Work to be completed
Start with the first line of the data and end with the line that holds "have hx := h x (by simp)"; write out each one exactly.

Exercise inputs

-- ==== Sys2Proof/Laws/Memory.lean ====
section
/-! SUPPORT. Slot memory: the read-over-write laws, and that every operation keeps the canonical form. -/

namespace Sys2Proof.Machine

/-! ### Reading after writing and erasing -/

theorem Memory.read_write_same (m : Memory) (a : Nat) (v : Byte) : Memory.read (Memory.write m a v) a = some v := by
  induction m with
  | nil => simp [Memory.write, Memory.read]
  | cons x rest ih =>
    obtain ⟨b, u⟩ := x
    simp only [Memory.write]
    split
    · simp [Memory.read]
    · split
      · simp [Memory.read]
      · simp [Memory.read, *]

theorem Memory.read_write_of_ne (m : Memory) {a b : Nat} (v : Byte) (h : b ≠ a) :
    Memory.read (Memory.write m a v) b = Memory.read m b := by
  induction m with
  | nil => simp [Memory.write, Memory.read, h]
  | cons x rest ih =>
    obtain ⟨c, u⟩ := x
    simp only [Memory.write]
    split
    · simp [Memory.read, h]
    · split
      · subst_vars; simp [Memory.read, h]
      · simp [Memory.read, ih]

/-- What is listed at or above an address a canonical list starts above: nothing. -/
theorem Memory.read_eq_none_of_lt (m : Memory) (a : Nat) (h : ∀ x ∈ m, a < x.1) : Memory.read m a = none := by
  induction m with
  | nil => rfl
  | cons x rest ih =>
    have hx := h x (by simp)
    rw [show Memory.read (x :: rest) a = if a = x.1 then some x.2 else Memory.read rest a from rfl,
      if_neg (by omega)]
    exact ih fun y hy => h y (by simp [hy])

theorem Memory.read_erase_of_ne (m : Memory) {a b : Nat} (h : b ≠ a) :
    Memory.read (Memory.erase m a) b = Memory.read m b := by
  induction m with
  | nil => rfl
  | cons x rest ih =>
    obtain ⟨c, u⟩ := x
    simp only [Memory.erase]
    split
    · subst_vars; simp [Memory.read, h]
    · simp [Memory.read, ih]

/-! ### What the lists hold -/

theorem Memory.mem_write (m : Memory) (a : Nat) (v : Byte) {x : Host.Cell} (h : x ∈ Memory.write m a v) :
    x = (a, v) ∨ x ∈ m := by
  induction m with
  | nil => simpa [Memory.write] using h
  | cons y rest ih =>
    obtain ⟨b, u⟩ := y
    simp only [Memory.write] at h
    split at h
    · simpa using h
    · split at h
      · rcases List.mem_cons.mp h with h | h
        · exact .inl h
        · exact .inr (by simp [h])
      · rcases List.mem_cons.mp h with h | h
        · exact .inr (by simp [h])
        · exact (ih h).imp_right fun h => by simp [h]

theorem Memory.erase_sublist (m : Memory) (a : Nat) : (Memory.erase m a).Sublist m := by
  induction m with
  | nil => exact .slnil
  | cons y rest ih =>
    obtain ⟨b, u⟩ := y
    simp only [Memory.erase]
    split
    · exact List.sublist_cons_self _ _
    · exact ih.cons_cons _

theorem mem_addAddress (l : List Nat) (a : Nat) {x : Nat} : x ∈ addAddress l a ↔ x = a ∨ x ∈ l := by
  induction l with
  | nil => simp [addAddress]
  | cons b rest ih =>
    simp only [addAddress]
    split
    · simp
    · split
      · subst_vars; simp
      · simp [ih]; tauto

theorem dropAddress_sublist (l : List Nat) (a : Nat) : (dropAddress l a).Sublist l := by
  induction l with
  | nil => exact .slnil
  | cons b rest ih =>
    simp only [dropAddress]
    split
    · exact List.sublist_cons_self _ _
    · exact ih.cons_cons _

theorem mem_dropAddress_of_ne (l : List Nat) {a x : Nat} (h : x ≠ a) : x ∈ dropAddress l a ↔ x ∈ l := by
  induction l with
  | nil => simp [dropAddress]
  | cons b rest ih =>
    simp only [dropAddress]
    split
    · subst_vars; simp [h]
    · simp [ih]

/-! ### The canonical form is kept -/

theorem Memory.wf_iff (m : Memory) :
    Memory.wf m = true ↔ m.Pairwise (fun x y => x.1 < y.1) ∧ ∀ x ∈ m, x.1 < 2 ^ 24 := by
  simp [Memory.wf]

theorem addressesWf_iff (l : List Nat) :
    addressesWf l = true ↔ l.Pairwise (fun x y => x < y) ∧ ∀ x ∈ l, x < 2 ^ 24 := by
  simp [addressesWf]

theorem Memory.wf_nil : Memory.wf [] = true := by
  decide

theorem Memory.rising_write (m : Memory) (a : Nat) (v : Byte) (h : m.Pairwise fun x y => x.1 < y.1) :
    (Memory.write m a v).Pairwise fun x y => x.1 < y.1 := by
  induction m with
  | nil => simp [Memory.write]
  | cons y rest ih =>
    obtain ⟨b, u⟩ := y
    obtain ⟨hb, hrest⟩ := List.pairwise_cons.mp h
    simp only [Memory.write]
    split
    · refine List.pairwise_cons.mpr ⟨fun z hz => ?_, h⟩
      rcases List.mem_cons.mp hz with rfl | hz
      · assumption
      · exact lt_trans ‹a < b› (hb z hz)
    · split
      · subst_vars; exact List.pairwise_cons.mpr ⟨hb, hrest⟩
      · refine List.pairwise_cons.mpr ⟨fun z hz => ?_, ih hrest⟩
        rcases Memory.mem_write rest a v hz with rfl | hz
        · simp only; omega
        · exact hb z hz

/-- A write keeps the canonical form. -/
theorem Memory.wf_write (m : Memory) {a : Nat} (v : Byte) (ha : a < 2 ^ 24) (h : Memory.wf m = true) :
    Memory.wf (Memory.write m a v) = true := by
  rw [Memory.wf_iff] at h ⊢
  refine ⟨Memory.rising_write m a v h.1, fun x hx => ?_⟩
  rcases Memory.mem_write m a v hx with rfl | hx
  · exact ha
  · exact h.2 x hx

/-- An erasure keeps the canonical form. -/
theorem Memory.wf_erase (m : Memory) (a : Nat) (h : Memory.wf m = true) : Memory.wf (Memory.erase m a) = true := by
  rw [Memory.wf_iff] at h ⊢
  exact ⟨h.1.sublist (Memory.erase_sublist m a), fun x hx => h.2 x ((Memory.erase_sublist m a).subset hx)⟩

/-- In a canonical memory an erased address holds no written byte. -/
theorem Memory.read_erase_same (m : Memory) (a : Nat) (h : Memory.wf m = true) :
    Memory.read (Memory.erase m a) a = none := by
  rw [Memory.wf_iff] at h
  replace h := h.1
  induction m with
  | nil => rfl
  | cons y rest ih =>
    obtain ⟨b, u⟩ := y
    obtain ⟨hb, hrest⟩ := List.pairwise_cons.mp h
    simp only [Memory.erase]
    split
    · subst_vars; exact Memory.read_eq_none_of_lt rest _ hb
    · simp [Memory.read, *]

/-- Adding an address keeps the canonical form. -/
theorem addressesWf_addAddress (l : List Nat) {a : Nat} (ha : a < 2 ^ 24) (h : addressesWf l = true) :
    addressesWf (addAddress l a) = true := by
  rw [addressesWf_iff] at h ⊢
  refine ⟨?_, fun x hx => ?_⟩
  · replace h := h.1
    induction l with
    | nil => simp [addAddress]
    | cons b rest ih =>
      obtain ⟨hb, hrest⟩ := List.pairwise_cons.mp h
      simp only [addAddress]
      split
      · refine List.pairwise_cons.mpr ⟨fun z hz => ?_, h⟩
        rcases List.mem_cons.mp hz with rfl | hz
        · assumption
        · exact lt_trans ‹a < b› (hb z hz)
      · split
        · exact h
        · refine List.pairwise_cons.mpr ⟨fun z hz => ?_, ih hrest⟩
          rcases (mem_addAddress rest a).mp hz with rfl | hz
          · omega
          · exact hb z hz
  · rcases (mem_addAddress l a).mp hx with rfl | hx
    · exact ha
    · exact h.2 x hx

/-- Removing an address keeps the canonical form. -/
theorem addressesWf_dropAddress (l : List Nat) (a : Nat) (h : addressesWf l = true) :
    addressesWf (dropAddress l a) = true := by
  rw [addressesWf_iff] at h ⊢
  exact ⟨h.1.sublist (dropAddress_sublist l a), fun x hx => h.2 x ((dropAddress_sublist l a).subset hx)⟩

/-- In a canonical list an address that was removed is gone. -/
theorem not_mem_dropAddress (l : List Nat) (a : Nat) (h : addressesWf l = true) : a ∉ dropAddress l a := by
  rw [addressesWf_iff] at h
  replace h := h.1
  induction l with
  | nil => simp [dropAddress]
  | cons b rest ih =>
    obtain ⟨hb, hrest⟩ := List.pairwise_cons.mp h
    simp only [dropAddress]
    split
    · subst_vars; exact fun hm => lt_irrefl _ (hb _ hm)
    · simp only [List.mem_cons, not_or]; exact ⟨by assumption, ih hrest⟩

/-! ### A byte stored by a port -/

/-- Everything a write can do to slot memory: nothing outside the slot ranges, the byte stored when owned, the byte left open
when not (R61, R72, R75). -/
theorem State.storeByte_cases (s : State) (a : Addr) (v : Byte) :
    (inSlotMemory s.cfg a = false ∧ s.storeByte a v = s) ∨
    (inSlotMemory s.cfg a = true ∧ owns s s.port a = true ∧
      s.storeByte a v = { s with mem := Memory.write s.mem a.toNat v, racy := dropAddress s.racy a.toNat }) ∨
    (inSlotMemory s.cfg a = true ∧ owns s s.port a = false ∧
      s.storeByte a v = { s with mem := Memory.erase s.mem a.toNat, racy := addAddress s.racy a.toNat }) := by
  unfold State.storeByte
  cases inSlotMemory s.cfg a <;> cases owns s s.port a <;> simp

/-- A write reaches only slot memory: some memory and some open addresses, every other field as before. -/
theorem State.storeByte_frame (s : State) (a : Addr) (v : Byte) :
    ∃ m l, s.storeByte a v = { s with mem := m, racy := l } := by
  rcases s.storeByte_cases a v with ⟨_, h⟩ | ⟨_, _, h⟩ | ⟨_, _, h⟩
  · exact ⟨s.mem, s.racy, h⟩
  · exact ⟨_, _, h⟩
  · exact ⟨_, _, h⟩

/-- A write leaves every other byte as it was. -/
theorem slotByte_storeByte_of_ne (s : State) {a b : Addr} (v : Byte) (h : b ≠ a) :
    slotByte (s.storeByte a v) b = slotByte s b := by
  have hn : b.toNat ≠ a.toNat := fun hh => h (BitVec.eq_of_toNat_eq hh)
  rcases s.storeByte_cases a v with ⟨_, hs⟩ | ⟨_, _, hs⟩ | ⟨_, _, hs⟩
  · rw [hs]
  · rw [hs]
    simp [slotByte, Memory.read_write_of_ne _ _ hn, mem_dropAddress_of_ne _ hn]
  · rw [hs]
    simp [slotByte, Memory.read_erase_of_ne _ hn, mem_addAddress, hn]

end Sys2Proof.Machine
end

Exercise solution
-- ==== Sys2Proof/Laws/Memory.lean ====
section
/-! SUPPORT. Slot memory: the read-over-write laws, and that every operation keeps the canonical form. -/

namespace Sys2Proof.Machine

/-! ### Reading after writing and erasing -/

theorem Memory.read_write_same (m : Memory) (a : Nat) (v : Byte) : Memory.read (Memory.write m a v) a = some v := by
  induction m with
  | nil => simp [Memory.write, Memory.read]
  | cons x rest ih =>
    obtain ⟨b, u⟩ := x
    simp only [Memory.write]
    split
    · simp [Memory.read]
    · split
      · simp [Memory.read]
      · simp [Memory.read, *]

theorem Memory.read_write_of_ne (m : Memory) {a b : Nat} (v : Byte) (h : b ≠ a) :
    Memory.read (Memory.write m a v) b = Memory.read m b := by
  induction m with
  | nil => simp [Memory.write, Memory.read, h]
  | cons x rest ih =>
    obtain ⟨c, u⟩ := x
    simp only [Memory.write]
    split
    · simp [Memory.read, h]
    · split
      · subst_vars; simp [Memory.read, h]
      · simp [Memory.read, ih]

/-- What is listed at or above an address a canonical list starts above: nothing. -/
theorem Memory.read_eq_none_of_lt (m : Memory) (a : Nat) (h : ∀ x ∈ m, a < x.1) : Memory.read m a = none := by
  induction m with
  | nil => rfl
  | cons x rest ih =>
    have hx := h x (by simp)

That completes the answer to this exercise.